### Exercise
The records below are made of lines; count those holding the word "OdRow" and give the number only.
[Exercise inputs Boundary: Start]
/-- Indices 0x2200 onward (R379, R380, R381). -/
def od22_0 : List OdRow := [
  ⟨0x2200, 0x2200, 0, 0, .u8, .const, 0xE, .any⟩,
  ⟨0x2200, 0x2200, 1, 1, .u16, .rw, 0, (.rng 1 65534)⟩,
  ⟨0x2200, 0x2200, 2, 2, .u8, .rw, 0, (.rng 0 1)⟩,
  ⟨0x2200, 0x2200, 3, 3, .bool, .wo, 0, .any⟩,
  ⟨0x2200, 0x2200, 4, 4, .u8, .ro, 0, .any⟩,
  ⟨0x2200, 0x2200, 5, 5, .u16, .ro, 0, .any⟩,
  ⟨0x2200, 0x2200, 6, 6, .u16, .ro, 0, .any⟩,
  ⟨0x2200, 0x2200, 7, 7, .u16, .ro, 0, .any⟩,
  ⟨0x2200, 0x2200, 8, 8, .u16, .ro, 1, .any⟩,
  ⟨0x2200, 0x2200, 9, 9, .u8, .ro, 0xFF, .any⟩,
  ⟨0x2200, 0x2200, 10, 10, .u8, .ro, 0, .any⟩,
  ⟨0x2200, 0x2200, 11, 11, .i64, .ro, 0, .any⟩,
  ⟨0x2200, 0x2200, 12, 12, .bool, .rw, 0, .w1c⟩,
  ⟨0x2200, 0x2200, 13, 13, .u32, .ro, 0, .any⟩,
  ⟨0x2200, 0x2200, 14, 14, .bool, .wo, 0, .any⟩,
  ⟨0x2201, 0x2201, 0, 0, .u8, .const, 0xD, .any⟩,
  ⟨0x2201, 0x2201, 1, 1, .u8, .rw, 0, (.rng 0 2)⟩,
  ⟨0x2201, 0x2201, 2, 2, .u8, .rw, 0, (.rng 0 31)⟩,
  ⟨0x2201, 0x2201, 3, 3, .u32, .rw, 0x400, (.rng 1024 4294967295)⟩,
  ⟨0x2201, 0x2201, 4, 4, .bool, .rw, 0, .any⟩,
  ⟨0x2201, 0x2201, 5, 5, .u64, .rw, 0, (.rng 0 9007199254740991)⟩,
  ⟨0x2201, 0x2201, 6, 6, .i16, .ro, 0, .any⟩,
  ⟨0x2201, 0x2201, 7, 7, .u8, .ro, 0, .any⟩,
  ⟨0x2201, 0x2201, 8, 8, .bool, .rw, 0, .w1c⟩,
  ⟨0x2201, 0x2201, 9, 9, .u32, .ro, 0, .any⟩,
  ⟨0x2201, 0x2201, 10, 10, .bool, .wo, 0, .any⟩,
  ⟨0x2201, 0x2201, 11, 11, .u32, .ro, 0, .any⟩,
  ⟨0x2201, 0x2201, 12, 12, .u64, .ro, 0, .any⟩,
  ⟨0x2201, 0x2201, 13, 13, .u32, .rw, 0, .any⟩,
  ⟨0x2210, 0x2213, 0, 0, .u8, .const, 0xD, .any⟩]

/-- Indices 0x2200 onward (R381, R382). -/
def od22_1 : List OdRow := [
  ⟨0x2210, 0x2213, 1, 1, .bool, .rw, 1, .any⟩,
  ⟨0x2210, 0x2213, 2, 2, .u8, .ro, 0, .any⟩,
  ⟨0x2210, 0x2213, 3, 3, .u8, .ro, 0, .any⟩,
  ⟨0x2210, 0x2213, 4, 4, .u16, .ro, 0, .any⟩,
  ⟨0x2210, 0x2213, 5, 5, .u16, .ro, 0, .any⟩,
  ⟨0x2210, 0x2213, 6, 6, .u8, .ro, 0, .any⟩,
  ⟨0x2210, 0x2213, 7, 7, .u16, .ro, 0, .any⟩,
  ⟨0x2210, 0x2213, 8, 8, .u8, .ro, 0, .any⟩,
  ⟨0x2210, 0x2213, 9, 9, .u32, .ro, 0, .any⟩,
  ⟨0x2210, 0x2213, 10, 10, .bool, .rw, 0, .w1c⟩,
  ⟨0x2210, 0x2213, 11, 11, .u32, .ro, 0, .any⟩,
  ⟨0x2210, 0x2213, 12, 12, .bool, .wo, 0, .any⟩,
  ⟨0x2210, 0x2213, 13, 13, .u32, .ro, 0, .any⟩,
  ⟨0x2220, 0x2220, 0, 0, .u8, .const, 7, .any⟩,
  ⟨0x2220, 0x2220, 1, 1, .u16, .rw, 0x40, .any⟩,
  ⟨0x2220, 0x2220, 2, 2, .u64, .rw, 0, .any⟩,
  ⟨0x2220, 0x2220, 3, 3, .u16, .ro, 2, .any⟩,
  ⟨0x2220, 0x2220, 4, 4, .bool, .rw, 0, .w1c⟩,
  ⟨0x2220, 0x2220, 5, 5, .u32, .ro, 0, .any⟩,
  ⟨0x2220, 0x2220, 6, 6, .bool, .wo, 0, .any⟩,
  ⟨0x2220, 0x2220, 7, 7, .u64, .wo, 0, .any⟩,
  ⟨0x2230, 0x2237, 0, 0, .u8, .const, 2, .any⟩,
  ⟨0x2230, 0x2237, 1, 1, .u8, .rws, 0xFF, (.rngOr 0 63 255)⟩,
  ⟨0x2230, 0x2237, 2, 2, .u8, .rws, 0xFF, (.rngOr 0 63 255)⟩,
  ⟨0x2240, 0x2240, 0, 0, .u8, .const, 8, .any⟩,
  ⟨0x2240, 0x2240, 1, 8, .u32, .rw, 0, .form⟩]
[Exercise inputs Boundary: End]
### Result for this exercise
2